I also added these because I wasn't able to trigger the command from the natively installed python application because I don't have the pyscopg_c binding installed in my computer (which is needed by psycopg, but doesn't get distributed directly with the python library)

Nice add. I assumed this would be needed in the near future, but had not spent any time on it yet. Thanks for adding it!

DavidDudas-Intuitial · 2024-11-01T20:45:31Z

@widal001 PTAL

widal001

LGTM! Thanks for fixing the timeout issue. I left a few other questions/suggestions, namely:

Considering adding a t_created to help us debug when records are created vs modified
Clarifying the behavior of gh_issue_history which seems to simply insert a new record for each effective date whether or not something has changed -- totally okay for now, but something we might want to reconsider in the long-run.

Neither of those things are blocking though, and I'd rather get something deployed today or tomorrow.

The same is true for testing -- we want to implement a minimum set of tests to pass the checks and prevent regressions if we change the load behavior, but we can break more robust testing into a follow-on ticket.

widal001 · 2024-11-04T15:11:47Z

analytics/src/analytics/integrations/etldb/main.py

+
+
+def sync_issues(db: EtlDb, dataset: EtlDataset, ghid_map: dict) -> dict:
+    """Insert or update (if necessary) a row for each issue and return a map of row ids."""


This most recent set of changes fixed the timeout beautifully!

However, when I was testing the history table, I noticed something kind of strange -- after changing the point value of a given ticket, I saw the point value change in the gh_issue_history table but there was still only one row for the issue whose point value I changed:

Am I misunderstanding how that table is supposed to work?

Nevermind see the following comment!

widal001 · 2024-11-04T15:17:53Z

analytics/src/analytics/integrations/etldb/issue_model.py

+            "insert into gh_issue_history (issue_id, status, is_closed, points, d_effective) "
+            "values (:issue_id, :status, :is_closed, :points, :effective) "
+            "on conflict (issue_id, d_effective) "
+            "do update set (status, is_closed, points, t_modified) = "
+            "(:status, :is_closed, :points, current_timestamp) "
+            "returning id",
+        )


Oh I see, so this table stores a new record for each effective date and multiple inserts in the same day simply overwrites the previous instance with the same effective date.

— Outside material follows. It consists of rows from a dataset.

-- ==== Sys2Proof/WellFormed.lean ====
section
/-! DEFINITION. Which terms of Instr are commands: those whose `LEN` fits the header's 16-bit field
(spec/30_encoding.md R46). A `LEN` out of its opcode's range (R53) is well-formed, and answers a status. -/

namespace Sys2Proof

/-- "data-section length in bytes, unsigned, `0..65535`" (30_encoding.md R46). -/
def lenFits (data : List Byte) : Bool := decide (data.length ≤ 65535)

/-- "every value of `LEN` is well-formed as a header" (30_encoding.md R46), for every command. -/
def Instr.wf : Instr → Bool
  | .cfg data => lenFits data
  | .enc data => lenFits data
  | .dec data => lenFits data
  | .crc data => lenFits data

end Sys2Proof
end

Yes, the granularity of updates is presumed to be daily

widal001 · 2024-11-04T15:19:27Z

analytics/src/analytics/integrations/etldb/create_etl_db.sql

+	d_effective DATE NOT NULL,
+	t_modified TIMESTAMP,
+	UNIQUE(issue_id, d_effective)


One thought on this and other tables -- it might be helpful to have a t_created column as well for debugging purposes.

That can be scoped into a future ticket though!

Good suggestion, and done: 8946b80

DavidDudas-Intuitial · 2024-11-05T19:38:22Z

@mdragon @coilysiren @acouch Can I please get your review? This is ready for merge, if you approve.

coilysiren

The parts I had the time to read look good to me. Please try to avoid submitting PRs > 500 lines though. They are very hard to review. The tremendous diff is probably how a previous PR ended up printing the database password, which is a violation of security policy.

coilysiren · 2024-11-05T20:24:02Z

analytics/src/analytics/integrations/db.py

@@ -22,7 +22,6 @@ def get_db() -> Engine:
    A SQLAlchemy engine object representing the connection to the database.
    """
    db = get_db_settings()
-    print(f"postgresql+psycopg://{db.user}:{db.password}@{db.db_host}:{db.port}")


Yeah... please don't print out the password...

@coilysiren I agree with you. This is not my code; it was already there when I started.

coilysiren · 2024-11-05T20:25:33Z

analytics/Makefile

@@ -143,6 +144,20 @@ lint: ## runs code quality checks
 # Data Commands #
 #################

+init-db:
+	@echo "=> Initializing the database schema"
+	@echo "====================================================="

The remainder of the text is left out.